Prompt:
Beginning with the first line below, please repeat the material exactly, ending with the line that includes "held live. -/".

Data records section start

/-! ### Rings and markers (R271) -/

def CollRing.is (r : CollRing) (ring : Word) (epoch : BitVec 16) : Bool := r.ring == ring && r.epoch == epoch
def State.ringOf (s : State) (ring : Word) (epoch : BitVec 16) : Option CollRing := s.rings.find? (·.is ring epoch)
def State.updRing (s : State) (ring : Word) (epoch : BitVec 16) (g : CollRing → CollRing) : State :=
  { s with rings := s.rings.map fun r => if r.is ring epoch then g r else r }
/-- A ring is held live. -/
def State.ringLive (s : State) (ring : Word) (epoch : BitVec 16) : Bool := s.rings.any fun r => !r.marker && r.is ring epoch
/-- Rings that an outstanding COLLX is still to install: each has a live entry set aside (R276). -/
def State.dueRings (s : State) : List (Word × BitVec 16) :=
  ((s.ops.filterMap fun o => if o.phase == .ended then none else match o.work with
    | .collx v 0 _ => some (Rr.ring v, Rr.epoch v)
    | _ => none).filter fun r => !s.ringLive r.1 r.2).eraseDups
/-- An instruction that names a ring may have it: it is held or set aside already, or there is a live entry for it (R271). -/
def State.ringRoom (s : State) (ring : Word) (epoch : BitVec 16) : Bool :=
  s.ringLive ring epoch || s.dueRings.contains (ring, epoch) || decide (s.rings.countP (!·.marker) + s.dueRings.length < 256)
/-- Install a ring as IDLE; it takes the place of a marker of its name. -/
def State.addRing (s : State) (ring : Word) (epoch : BitVec 16) (ctx : Nat) : State :=
  match s.ringOf ring epoch with
  | some r => if r.marker then { s with rings := (s.rings.filter fun x => !x.is ring epoch) ++ [{ ring := ring, epoch := epoch, ctx := ctx }] } else s
  | none => { s with rings := s.rings ++ [{ ring := ring, epoch := epoch, ctx := ctx }] }
/-- Keep a marker; beyond 1,024 the oldest goes. -/
def State.addMarker (s : State) (ring : Word) (epoch : BitVec 16) (ctx count : Nat) : State :=
  let rest := s.rings.filter fun x => !x.is ring epoch
  let oldest := (rest.find? (·.marker)).map fun x => (x.ring, x.epoch)
  let rest := if rest.countP (·.marker) < 1024 then rest else rest.filter fun x => some (x.ring, x.epoch) != oldest
  { s with rings := rest ++ [{ ring := ring, epoch := epoch, ctx := ctx, st := .retired, count := count, marker := true }] }
/-- The operation is a collective of a ring that has not ended. -/
def EngineOp.onRing (o : EngineOp) (ring : Word) (epoch : BitVec 16) : Bool :=
  o.phase != .ended && o.ring == ring.toNat && o.epoch == epoch && (match o.work with | .coll _ _ _ _ _ _ _ _ => true | _ => false)
/-- Chunks of an epoch that are no longer wanted. -/
def State.dropChunks (s : State) (ring : Word) (epoch : BitVec 16) : State :=
  { s with chunks := s.chunks.filter fun c => !(c.ringId == ring && c.epoch == epoch) }
/-- End an operation and forget the chunk stores it still awaits. -/
def State.endColl (s : State) (id status count : Nat) : State :=
  let s := s.endOp id status count
  { s.updOp id fun o => { o with unacked := 0 } with peerStores := s.peerStores.filter fun p => !(p.op == some id && p.lease == 0) }
/-- A ring becomes RETIRED: its operations end ABORTED and a marker stays (R271, R276). -/
def State.retireRing (s : State) (ring : Word) (epoch : BitVec 16) (ctx : Nat) : State :=
  let out := s.ops.filter (·.onRing ring epoch)
  let s := out.foldl (fun s o => s.endColl o.id 3 0) s
  match s.ringOf ring epoch with
  | some r => if r.marker then s else (s.addMarker ring epoch r.ctx (r.count + out.length)).dropChunks ring epoch
  | none => (s.addMarker ring epoch ctx 0).dropChunks ring epoch
/-- A ring becomes FAILED, and its operation ends with a status (R274). -/
def State.failRing (s : State) (o : EngineOp) (status silent : Nat) : State :=
  let ring := BitVec.ofNat 32 o.ring
  ((s.endColl o.id status 0).updRing ring o.epoch fun r => { r with st := .failed, silent := silent, count := r.count + 1 }).dropChunks ring o.epoch
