-- ==== Sys2Proof/Machine/Sketch.lean ====
section
/-! DEFINITION. Group 0x17: the sketch engine (R301 to R304). -/

namespace Sys2Proof.Machine
open Bits

/-- SKBUILD (R301). -/
def execSkbuild (f : Fields) (s : State) : Result := s.wholeForm f 0x17 4 fun s l =>
  let fb := s.curCrew.fibre l
  let dst := (fb.reg f.a.toNat).toNat
  let src := (fb.reg f.b.toNat).toNat
  let n := field f.ext 0 16 + 1
  let bytes := n * 64 * accElem f.ty
  let plan : Except Event (Option MemOperand) := do
    need (dst % 32 == 0) (scrFault causeAlign dst)
    need (src % accElem f.ty == 0) (scrFault causeAlign src)
    s.xuRange dst (32 * n)
    if f.mbit 0 then s.accRange src bytes else s.xuRange src bytes
    s.stampFor f l
  s.checked f l plan fun st =>
    .next (s.startOp 4 (newOp (.skbuild dst src f.ty (f.mbit 0) (fb.reg f.c.toNat) n 0) st
      ((dst, 32 * n) :: (if f.mbit 0 then [] else [(src, bytes)])) []))

/-- SKSCORE (R302). -/
def execSkscore (f : Fields) (s : State) : Result := s.wholeForm f 0x17 4 fun s l =>
  let fb := s.curCrew.fibre l
  let c := (fb.reg f.c.toNat).toNat
  let n := field f.ext 0 16 + 1
  let mem := f.form = .pair
  let ref := fb.pair f.a.toNat
  let keys := if mem then refOff ref else (fb.reg f.a.toNat).toNat
  let plan : Except Event (Option MemOperand × Option MemOperand) := do
    need (keys % 32 == 0) (if mem then memFault causeAlign ref keys else scrFault causeAlign keys)
    need (c % 32 == 0) (scrFault causeAlign c)
    s.xuRange c (32 + 2 * n)
    if mem then
      let m ← s.xuMem ref (keys + 32 * n - 1 : Nat) 1 (engineReq false)
      let st ← s.stampFor f l
      pure (some m, st)
    else
      s.xuRange keys (32 * n)
      need (!overlap keys (32 * n) (c + 32) (2 * n)) (scrFault causeBounds c)
      let st ← s.stampFor f l
      pure (none, st)
  s.checked f l plan fun p =>
    .next ((s.keepEntries p.1.toList).startOp 4 (newOp (.skscore p.1 keys c n 0 none) p.2
      ((c, 32 + 2 * n) :: (if mem then [] else [(keys, 32 * n)])) []))

/-- SKSEL: an L form whose result comes at retirement (R303). -/
def execSksel (f : Fields) (s : State) : Result := s.wholeForm f 0x17 4 fun s l =>
  let fb := s.curCrew.fibre l
  let list := (fb.reg f.a.toNat).toNat
  let scores := (fb.reg f.b.toNat).toNat
  let n := field f.ext 0 16 + 1
  let k := field f.ext 16 8 + 1
  let plan : Except Event Unit := do
    need (list % 8 == 0) (scrFault causeAlign list)
    need (scores % 2 == 0) (scrFault causeAlign scores)
    s.xuRange list (8 * k)
    s.xuRange scores (2 * n)
  s.checked f l plan fun _ =>
    let b := s.curBlock
    let op : EngineOp := { newOp (.sksel list scores (fb.reg f.c.toNat) n k (s.actMask f) f.d.toNat) none [(list, 8 * k), (scores, 2 * n)] [] with
      id := s.nextId, blk := s.cur.blk, crew := s.cur.crew, core := b.core, task := b.task, ctx := s.curCtx, cls := 4, pc := s.cur.pc }
    let s' := s.updCur fun c => { c with counters := c.counters.modify 4 (· + 1) }
    .next ({ s' with ops := s'.ops ++ [op], nextId := s.nextId + 1 }.issueLong f { op := some s.nextId } [f.d.toNat])

/-- SKMAP (R304). -/
def execSkmap (f : Fields) (s : State) : Result := s.wholeForm f 0x17 4 fun s l =>
  let fb := s.curCrew.fibre l
  let dst := (fb.reg f.a.toNat).toNat
  let list := (fb.reg f.b.toNat).toNat
  let k := field f.ext 0 8 + 1
  let g := field f.ext 8 5
  let idx := f.mbit 0
  let nb := 64 * (f.mb 1 8 + 1)
  let bytes := if idx then 4 * k else nb / 8
  let plan : Except Event Unit := do
    need (list % 8 == 0) (scrFault causeAlign list)
    need (dst % (if idx then 4 else 8) == 0) (scrFault causeAlign dst)
    s.xuRange list (8 * k)
    s.xuRange dst bytes
  s.checked f l plan fun _ =>
    .next (s.startOp 4 (newOp (.skmap dst list (fb.reg f.c.toNat) k g nb idx) none [(dst, bytes), (list, 8 * k)] []))

/-! ### The work of the sketch engine -/

/-- One element of a sketch: x × f exactly, rounded RNE, clamped to −8 to 7; a NaN gives 0 (R301). -/
def sketchElem (ty : Nat) (x : Nat) (f : Word) : Int :=
  let a := decodeF ty x
  let b := decodeF 8 f.toNat
  if a.isNan || b.isNan then 0
  else match mulF a b with
  | some (.fin s m e) =>
    let r := (roundInt 1 s m e).1
    clamp (-8) 7 (if s then -(r : Int) else r)
  | some (.inf s) => if s then -8 else 7
  | _ => 0
/-- Sketch bytes of 64 elements, element k in nibble k (R153). -/
def sketchBytes (l : List Int) : List Byte :=
  (List.range 32).map fun i =>
    let q (k : Nat) : Nat := (((l[k]?).getD 0) % 16).toNat
    BitVec.ofNat 8 (q (2 * i) + 16 * q (2 * i + 1))
/-- The signed element k of a sketch. -/
def sketchAt (l : List Byte) (k : Nat) : Int := (BitVec.ofNat 4 (elemAt l 4 k)).toInt
/-- The score of a key (R302). -/
def sketchScore (q key : List Byte) : Int := (List.range 64).foldl (fun a k => a + sketchAt q k * sketchAt key k) 0

/-- A write of the sketch engine must wait for locked bytes (R259). -/
def State.skWrite (s : State) (o : EngineOp) (a : Nat) (data : List Byte) (next : Work) (count : Nat) : State :=
  if s.scrLocked o.blk a data.length then s
  else (s.updBlock o.blk (·.setScr a data)).updOp o.id fun o => { o with work := next, phase := .working, count := count }
/-- One sketch of a SKBUILD; a poisoned source line is fatal (R301, R258). -/
def State.skbuildUnit (s : State) (o : EngineOp) (dst src ty : Nat) (acc : Bool) (f : Word) (n next : Nat) : State :=
  if n ≤ next then (s.clearWhole o [] [⟨.scr dst, .scr o.blk dst, 32 * n⟩]).endOp o.id 0 n
  else
    let b := s.block o.blk
    let sz := accElem ty
    let at_ := src + next * 64 * sz
    let bad := if acc then b.accBad at_ 256 else b.scrPoisoned at_ (64 * sz)
    if bad then s.opFault o.id { cause := causePoison, arg0 := BitVec.ofNat 64 (dst + 32 * next) }
    else
      let x (i : Nat) : Nat := if acc then (b.accWord (at_ + 4 * i)).toNat else ((ofBytes 32 (b.scrN (at_ + sz * i) sz) : Word)).toNat
      let data := sketchBytes ((List.range 64).map fun i => sketchElem ty (x i) f)
      s.skWrite o (dst + 32 * next) data (.skbuild dst src ty acc f n (next + 1)) (next + 1)
/-- One key of a SKSCORE; the query is read once, with the first key (R259, R302). -/
def State.skscoreUnit (s : State) (o : EngineOp) (mem : Option MemOperand) (keys c n next : Nat) (query : Option (List Byte)) : State :=
  if n ≤ next then (s.clearWhole o [] [⟨.scr c, .scr o.blk (c + 32), 2 * n⟩]).endOp o.id 0 ((c + 32 + 2 * n - 1) / 32 - (c + 32) / 32 + 1)
  else
    let b := s.block o.blk
    let at_ := (c + 32 + 2 * next) / 32 * 32
    let poison : Event := { cause := causePoison, arg0 := BitVec.ofNat 64 at_ }
    if query.isNone && b.scrPoisoned c 32 then s.opFault o.id poison
    else
      let q := query.getD (b.scrN c 32)
      let s := s.updOp o.id fun o => { o with work := .skscore mem keys c n next (some q), phase := .working }
      let read : Except Event (State × List Byte) := match mem with
        | some m => match s.opAccess o m (keys + 32 * next) 32 .load at_ with
          | .error ev => .error ev
          | .ok a => .ok (s.note a false false, s.bytes a.place.phys 32)
        | none => if b.scrPoisoned (keys + 32 * next) 32 then .error poison else .ok (s, b.scrN (keys + 32 * next) 32)
      match read with
      | .error ev => s.opFault o.id ev
      | .ok (s, key) =>
        s.skWrite o (c + 32 + 2 * next) (toBytes 2 (wrap 16 (sketchScore q key))) (.skscore mem keys c n (next + 1) (some q))
          ((c + 32 + 2 * next) / 32 - (c + 32) / 32 + 1)
/-- A candidate of a top-k list: score and index. -/
abbrev Cand := Int × Word
/-- A candidate ranks before another: higher score, then lower index (R303). -/
def Cand.before (x y : Cand) : Bool := y.1 < x.1 || (x.1 == y.1 && x.2.ult y.2)
/-- Insert by rank, after equals. -/
def rankIn (x : Cand) : List Cand → List Cand
  | [] => [x]
  | y :: r => if Cand.before x y then x :: y :: r else y :: rankIn x r
/-- The entry j of a list in scratchpad (R303). -/
def Block.listEntry (b : Block) (list j : Nat) : Option Cand :=
  let e : DWord := ofBytes 64 (b.scrN (list + 8 * j) 8)
  if e.getLsbD 63 then some ((e.extractLsb' 32 16).toInt, e.extractLsb' 0 32) else none
/-- The k entries SKSEL leaves, in rank order (R303). -/
def Block.sksel (b : Block) (list scores : Nat) (base : Word) (n k : Nat) : List Cand :=
  let old := (List.range k).filterMap (b.listEntry list)
  let new := (List.range n).map fun i =>
    (((ofBytes 16 (b.scrN (scores + 2 * i) 2) : BitVec 16).toInt, base + BitVec.ofNat 32 i) : Cand)
  ((old ++ new).foldl (fun l x => rankIn x l) []).take k
/-- An entry's eight bytes. -/
def entryBytes : Option Cand → List Byte
  | none => List.replicate 8 0
  | some x => toBytes 8 ((at_ 64 63 1 1 ||| at_ 64 32 16 (wrap 16 x.1 : BitVec 16).toNat ||| at_ 64 0 32 x.2.toNat : DWord))
/-- The SCORE of the last entry of a list, sign-extended, or the value of an empty one (R303). -/
def lastScore (list : List Byte) (k : Nat) : Word :=
  let e : DWord := ofBytes 64 (list.drop (8 * (k - 1)))
  if e.getLsbD 63 then (e.extractLsb' 32 16).signExtend 32 else 0xFFFF8000
/-- SKSEL at its retirement: the list and the results (R303); false while the list is locked. A poisoned source line raises nothing (R305),
and what the list then holds is free (log 67); its lines keep
their poison (R293). -/
def State.finishSksel (s : State) (o : EngineOp) (list scores : Nat) (base : Word) (n k : Nat) (slots : Mask) (d : Nat) : Bool × State :=
  let b := s.block o.blk
  if s.scrLocked o.blk list (8 * k) then (false, s)
  else
    let r := b.sksel list scores base n k
    let free := s.freeBytes (8 * k)
    let bad := b.scrPoisoned list (8 * k) || b.scrPoisoned scores (2 * n)
    let data := if bad then free.1 else (List.range k).flatMap fun j => entryBytes r[j]?
    let s := if bad then free.2 else s
    let fill (p : Pending) : Pending :=
      if p.op == some o.id then { p with writes := (ones slots).map fun i => (i, [(d, lastScore data k)]) } else p
    (true, (s.updBlock o.blk fun b => if bad then b.putScr list data else b.setScr list data).updCrew o.blk o.crew fun c => { c with pend := c.pend.map fill })
/-- SKMAP's output bytes (R304). -/
def Block.skmap (b : Block) (list : Nat) (base : Word) (k g nb : Nat) (idx : Bool) : List Byte :=
  let es := (List.range k).map (b.listEntry list)
  if idx then es.flatMap fun e => match e with | some x => toBytes 4 (x.2 - base) | none => toBytes 4 (0xFFFFFFFF : Word)
  else
    let bits := es.filterMap fun e => e.map fun x => (x.2 - base).toNat / 2 ^ g
    (List.range (nb / 8)).map fun i => maskOf 8 ((List.range 8).filter fun j => bits.contains (8 * i + j))
/-- SKMAP in one unit. A poisoned list line raises nothing (R305), and the output is then free (log 67). -/
def State.skmapUnit (s : State) (o : EngineOp) (dst list : Nat) (base : Word) (k g nb : Nat) (idx : Bool) : State :=
  let b := s.block o.blk
  let data := b.skmap list base k g nb idx
  if s.scrLocked o.blk dst data.length then s
  else
    let bad := b.scrPoisoned list (8 * k)
    let r := if bad then s.freeBytes data.length else (data, s)
    (r.2.updBlock o.blk fun b => if bad then b.putScr dst r.1 else b.setScr dst r.1).endOp o.id 0 0
/-- SKSEL's work is over when it may retire (R303, R305). -/
def State.skselUnit (s : State) (o : EngineOp) : State := s.endOp o.id 0 0

end Sys2Proof.Machine
end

Data records section end

Response for this exercise:
/-! ### Rings and markers (R271) -/

def CollRing.is (r : CollRing) (ring : Word) (epoch : BitVec 16) : Bool := r.ring == ring && r.epoch == epoch
def State.ringOf (s : State) (ring : Word) (epoch : BitVec 16) : Option CollRing := s.rings.find? (·.is ring epoch)
def State.updRing (s : State) (ring : Word) (epoch : BitVec 16) (g : CollRing → CollRing) : State :=
  { s with rings := s.rings.map fun r => if r.is ring epoch then g r else r }
/-- A ring is held live. -/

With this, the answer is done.